• Stored data entries:

# # # # #

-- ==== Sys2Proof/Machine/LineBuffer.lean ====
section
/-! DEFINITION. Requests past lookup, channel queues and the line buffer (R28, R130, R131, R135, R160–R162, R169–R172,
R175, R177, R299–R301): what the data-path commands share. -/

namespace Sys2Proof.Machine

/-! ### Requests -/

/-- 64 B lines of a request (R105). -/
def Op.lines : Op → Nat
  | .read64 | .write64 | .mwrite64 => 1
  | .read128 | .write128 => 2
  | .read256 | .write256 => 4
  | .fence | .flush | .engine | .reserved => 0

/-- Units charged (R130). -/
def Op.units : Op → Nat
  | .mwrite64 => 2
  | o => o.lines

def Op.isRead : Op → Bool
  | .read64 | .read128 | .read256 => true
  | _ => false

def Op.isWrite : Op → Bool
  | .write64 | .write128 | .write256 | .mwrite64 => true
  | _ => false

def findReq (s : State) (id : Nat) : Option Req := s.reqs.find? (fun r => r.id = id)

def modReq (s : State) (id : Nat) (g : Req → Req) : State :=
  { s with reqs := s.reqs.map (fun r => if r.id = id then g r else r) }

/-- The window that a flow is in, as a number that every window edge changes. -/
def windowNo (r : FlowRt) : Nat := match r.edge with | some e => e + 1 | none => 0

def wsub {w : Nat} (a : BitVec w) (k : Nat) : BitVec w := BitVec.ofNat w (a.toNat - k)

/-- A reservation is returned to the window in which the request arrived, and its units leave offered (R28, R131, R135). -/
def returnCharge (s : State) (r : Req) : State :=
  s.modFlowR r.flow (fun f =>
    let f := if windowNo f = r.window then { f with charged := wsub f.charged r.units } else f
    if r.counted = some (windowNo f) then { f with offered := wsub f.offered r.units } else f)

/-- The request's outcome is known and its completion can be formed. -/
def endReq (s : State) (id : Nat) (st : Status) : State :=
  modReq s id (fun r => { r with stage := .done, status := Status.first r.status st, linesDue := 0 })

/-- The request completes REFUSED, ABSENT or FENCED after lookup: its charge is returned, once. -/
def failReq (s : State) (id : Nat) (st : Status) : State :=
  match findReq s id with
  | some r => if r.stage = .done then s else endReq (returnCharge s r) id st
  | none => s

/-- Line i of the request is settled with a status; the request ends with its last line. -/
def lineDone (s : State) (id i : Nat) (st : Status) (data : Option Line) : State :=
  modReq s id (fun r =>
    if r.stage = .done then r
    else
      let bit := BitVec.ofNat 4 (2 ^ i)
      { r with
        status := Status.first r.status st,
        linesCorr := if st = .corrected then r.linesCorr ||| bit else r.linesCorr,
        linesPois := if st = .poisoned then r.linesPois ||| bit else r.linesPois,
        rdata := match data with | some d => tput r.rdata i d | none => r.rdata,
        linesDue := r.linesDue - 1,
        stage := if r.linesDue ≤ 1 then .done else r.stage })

# # # # #

• Aim of the exercise:
Give the records again, complete and exact.

• Answer box:
-- ==== Sys2Proof/Machine/LineBuffer.lean ====
section
/-! DEFINITION. Requests past lookup, channel queues and the line buffer (R28, R130, R131, R135, R160–R162, R169–R172,
R175, R177, R299–R301): what the data-path commands share. -/

namespace Sys2Proof.Machine

/-! ### Requests -/

/-- 64 B lines of a request (R105). -/
def Op.lines : Op → Nat
  | .read64 | .write64 | .mwrite64 => 1
  | .read128 | .write128 => 2
  | .read256 | .write256 => 4
  | .fence | .flush | .engine | .reserved => 0

/-- Units charged (R130). -/
def Op.units : Op → Nat
  | .mwrite64 => 2
  | o => o.lines

def Op.isRead : Op → Bool
  | .read64 | .read128 | .read256 => true
  | _ => false

def Op.isWrite : Op → Bool
  | .write64 | .write128 | .write256 | .mwrite64 => true
  | _ => false

def findReq (s : State) (id : Nat) : Option Req := s.reqs.find? (fun r => r.id = id)

def modReq (s : State) (id : Nat) (g : Req → Req) : State :=
  { s with reqs := s.reqs.map (fun r => if r.id = id then g r else r) }

/-- The window that a flow is in, as a number that every window edge changes. -/
def windowNo (r : FlowRt) : Nat := match r.edge with | some e => e + 1 | none => 0

def wsub {w : Nat} (a : BitVec w) (k : Nat) : BitVec w := BitVec.ofNat w (a.toNat - k)

/-- A reservation is returned to the window in which the request arrived, and its units leave offered (R28, R131, R135). -/
def returnCharge (s : State) (r : Req) : State :=
  s.modFlowR r.flow (fun f =>
    let f := if windowNo f = r.window then { f with charged := wsub f.charged r.units } else f
    if r.counted = some (windowNo f) then { f with offered := wsub f.offered r.units } else f)

/-- The request's outcome is known and its completion can be formed. -/
def endReq (s : State) (id : Nat) (st : Status) : State :=
  modReq s id (fun r => { r with stage := .done, status := Status.first r.status st, linesDue := 0 })

/-- The request completes REFUSED, ABSENT or FENCED after lookup: its charge is returned, once. -/
def failReq (s : State) (id : Nat) (st : Status) : State :=
  match findReq s id with
  | some r => if r.stage = .done then s else endReq (returnCharge s r) id st
  | none => s

/-- Line i of the request is settled with a status; the request ends with its last line. -/
def lineDone (s : State) (id i : Nat) (st : Status) (data : Option Line) : State :=
  modReq s id (fun r =>
    if r.stage = .done then r
    else
      let bit := BitVec.ofNat 4 (2 ^ i)
      { r with
        status := Status.first r.status st,
        linesCorr := if st = .corrected then r.linesCorr ||| bit else r.linesCorr,
        linesPois := if st = .poisoned then r.linesPois ||| bit else r.linesPois,
        rdata := match data with | some d => tput r.rdata i d | none => r.rdata,
        linesDue := r.linesDue - 1,
        stage := if r.linesDue ≤ 1 then .done else r.stage })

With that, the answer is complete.